There are recurring themes. Automation has eliminated categories of employment but it has created jobs too. There are also differences: most notably that labor and capital reached a felicitous equipoise in the middle era worthy of emulation today. While Silicon Valley inequities resemble those of Manchester in a statistical sense, they have been cushioned by the growth of working-class wages and a period of good governance. Conditions are not as dire in the age of the microchip as in the age of the spinning jenny.

“It should therefore be possible,” Boix argues, “to use our representative institutions to harness this massive buildup in wealth to smooth the technological transformations of the present and, in the process, to pursue the main collective objective – guaranteeing relatively equal life chances to all.”

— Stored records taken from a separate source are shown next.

-- ==== Sys2Proof/Machine/Scratch.lean ====
section
/-! DEFINITION. Scratch.lean: the team's scratchpad, its loads and stores, and its tag table (R217 to R224); blkd on
either kind of block (R187). -/

namespace Sys2Proof.Machine

/-! ## Scratchpad contents (R217, R218) -/

/-- Bytes of a team's allocation. -/
def Team.spRead (t : Team) (off n : Nat) : List Byte := sgetMany 0 t.bytes off n
/-- The block of a team's allocation at a byte offset. -/
def Team.spBlock (t : Team) (off : Nat) : Block :=
  { bytes := t.spRead (off / 64 * 64) 64, descr := sget plainDescr t.descs (off / 64), poison := markAt t.poison (off / 64) }
/-- Whether every sector of a range has been written. -/
def Team.written? (t : Team) (off n : Nat) : Bool :=
  (sectorsOf off n).all fun x => sget false t.sectors x
/-- Stores data bytes and sets the written bits of their sectors. -/
def Team.spWrite (t : Team) (off : Nat) (bytes : List Byte) : Team :=
  if bytes.isEmpty then t
  else { t with bytes := ssetMany 0 t.bytes off bytes
                sectors := (sectorsOf off bytes.length).foldl (fun m x => sset false m x true) t.sectors }
/-- Sets a block's descriptor. -/
def Team.spDescr (t : Team) (off : Nat) (d : Descr) : Team := { t with descs := sset plainDescr t.descs (off / 64) d }
/-- Lands a whole block with its descriptor and mark. -/
def Team.spLand (t : Team) (off : Nat) (b : Block) : Team :=
  { (t.spWrite (off / 64 * 64) b.bytes).spDescr off b.descr with poison := setMark t.poison (off / 64) b.poison }

/-! ## The range scoreboard (R232) -/

/-- Whether a range meets a range in flight of the team. -/
def State.inFlight (s : State) (k : TeamKey) (off n : Nat) (p : SbEntry → Bool) : Bool :=
  s.board.any fun e => e.key == k && e.lo < off + n && off < e.hi && p e

/-- The checks that every scratchpad access makes, in order: alignment, the allocation, ranges in flight, and for a
read the written sectors; what the thread does if one of them stops it (R218, R221). -/
def State.spGate (s : State) (k : TeamKey) (t : Team) (tid off n align : Nat) (write : Bool) : Option Act :=
  if off % align != 0 then some (.trap (Trap.at tid .align (if write then Acc.write.kind else Acc.read.kind) off))
  else if off + n > t.desc.scratch then some .off
  else if s.inFlight k off n (·.inbound) then some (if write then .off else .wait)
  else if write && s.inFlight k off n (fun e => !e.inbound) then some .wait
  else if !write && !t.written? off n then some .off
  else none

/-! ## LDS and STS (R221) -/

/-- LDS. -/
def execLds (c : Ctl) (d a : Reg) (off : BitVec 16) (sz : MSize) (sx : Bool) (s : State) : Result :=
  issue (memWord c (regSlots a) (groupSlots d sz.regs)) (fun s site x =>
    match s.team? site.key with
    | none => (s, .nothing)
    | some t =>
      let o := x.offset a off
      match s.spGate site.key t x.tid o sz.bytes sz.bytes false with
      | some act => (s, act)
      | none => match markAt t.poison (o / 64) with
        | some c => (s, .trap (Trap.at x.tid c Acc.read.kind o))
        | none => (s, .pend d.toNat (loadWords sz sx (t.spRead o sz.bytes)) .memory)) s

/-- STS. -/
def execSts (c : Ctl) (d a : Reg) (off : BitVec 16) (sz : MSize) (s : State) : Result :=
  issue (memWord c (regSlots a ++ groupSlots d sz.regs) []) (fun s site x =>
    match s.team? site.key with
    | none => (s, .nothing)
    | some t =>
      let o := x.offset a off
      match s.spGate site.key t x.tid o sz.bytes sz.bytes true with
      | some act => (s, act)
      | none => (s.modTeam site.key (·.spWrite o (bytesOfWords (x.group d.toNat sz.regs) sz.bytes)), .nothing)) s

/-! ## Block descriptors (R187) -/

/-- The slots of a blkd address. -/
def blkdSlots (sp : Space) (a : Reg) : List Nat := match sp with | .global => pairSlots a | .scratch => regSlots a

/-- BLKD_RD. -/
def execBlkdRd (c : Ctl) (d a : Reg) (off : BitVec 16) (sp : Space) (sc : Scope) (s : State) : Result :=
  issue (memWord c (blkdSlots sp a) (regSlots d)) (fun s site x =>
    match sp with
    | .global => s.descrLoad site x.tid (x.address a off) sc d
    | .scratch => match s.team? site.key with
      | none => (s, .nothing)
      | some t =>
        let o := x.offset a off
        match s.spGate site.key t x.tid o 1 1 false with
        | some act => (s, act)
        | none => (s, .pend d.toNat [(t.spBlock o).descr.setWidth 32] .memory)) s

/-- BLKD_SET: the access checks come before the test of the format code (log entry 13, DEDUCED). -/
def execBlkdSet (c : Ctl) (d a : Reg) (off : BitVec 16) (sp : Space) (sc : Scope) (s : State) : Result :=
  issue (memWord c (blkdSlots sp a ++ regSlots d) []) (fun s site x =>
    let v : Descr := (x.reg d.toNat).extractLsb' 0 16
    match sp with
    | .global => s.descrStore site x.tid (x.address a off) sc v
    | .scratch => match s.team? site.key with
      | none => (s, .nothing)
      | some t =>
        let o := x.offset a off
        match s.spGate site.key t x.tid o 1 1 true with
        | some act => (s, act)
        | none =>
          if fmtReserved (fmtOf v) then (s, .trap (Trap.at x.tid .format Acc.write.kind o))
          else (s.modTeam site.key (·.spDescr o v), .nothing)) s

/-! ## The tag table (R222 to R224) -/

/-- Entries of the tag table that a team owns. -/
def Team.tagQuota (t : Team) : Nat := t.desc.scratch / 2048
/-- The team's valid entry with a tag: its index and value. -/
def Team.tagFind (t : Team) (tag : W64) : Option (Nat × W32) :=
  (t.tags.find? fun e => e.2.1 == tag).map fun e => (e.1, e.2.2)
/-- The lowest invalid entry of the team. -/
def Team.tagFree (t : Team) : Option Nat :=
  (List.range t.tagQuota).find? fun i => !t.tags.any fun e => e.1 == i
/-- The value that stands for no entry. -/
def noTag : W32 := 0xFFFFFFFF

/-- One sptag operation on a team: the team after it, and the result. -/
inductive TagOp | look | set (v : W32) | clr
deriving DecidableEq, Repr

def Team.tagOp (t : Team) (o : TagOp) (tag : W64) : Team × W32 :=
  match o with
  | .look => (t, match t.tagFind tag with | some e => e.2 | none => noTag)
  | .set v => match t.tagFind tag with
    | some e => ({ t with tags := t.tags.map fun x => if x.1 == e.1 then (x.1, (tag, v)) else x }, 0)
    | none => match t.tagFree with
      | some i => ({ t with tags := insertBy (fun a b => a.1 ≤ b.1) (i, (tag, v)) t.tags }, 0)
      | none => (t, noTag)
  | .clr => match t.tagFind tag with
    | some e => ({ t with tags := t.tags.filter fun x => x.1 != e.1 }, e.2)
    | none => (t, noTag)

/-- An sptag word: each thread sees the effect of every lower thread (R224). -/
def sptag (c : Ctl) (d a : Reg) (reads : List Nat) (op : Thread → TagOp) (s : State) : Result :=
  issue (memWord c (pairSlots a ++ reads) (regSlots d)) (fun s site x =>
    match s.team? site.key with
    | none => (s, .nothing)
    | some t =>
      let r := t.tagOp (op x) (x.pair a.toNat)
      (s.modTeam site.key (fun _ => r.1), .pend d.toNat [r.2] .memory)) s

/-- SPTAG_LOOK (R224). -/
def execSptagLook (c : Ctl) (d a : Reg) (s : State) : Result := sptag c d a [] (fun _ => .look) s
/-- SPTAG_SET (R224). -/
def execSptagSet (c : Ctl) (d a b : Reg) (s : State) : Result := sptag c d a (regSlots b) (fun x => .set (x.reg b.toNat)) s
/-- SPTAG_CLR (R224). -/
def execSptagClr (c : Ctl) (d a : Reg) (s : State) : Result := sptag c d a [] (fun _ => .clr) s

end Sys2Proof.Machine
end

What that entails is not surprising. We should cast publicly subsidized safety nets and pay to retrain those inside them. We should reject leftwing populist scapegoating of the super-wealthy and the nationalist right’s blaming of people from poorer nations.

Boix observes that we really have no idea how fast, deep and far this third big wave of innovation will go. It might not be all bad. The day may come when anyone will be able to set up an automated or robotized shop. To me, that desirable path points to the importance of assuring universal access to the latest iteration of the internet.

As for the public communication maladies in the headlines, we should oblige big tech to fund digital spaces akin to C-Span. No advertisements, no games, no anonymity, no bots, equal access to all who seek neutrally presented streams of hearings, speeches and debates, with “town hall” components.

This won’t solve the micro and macro challenges to our common lives. But it will, at least, put them into fuller and fairer consideration.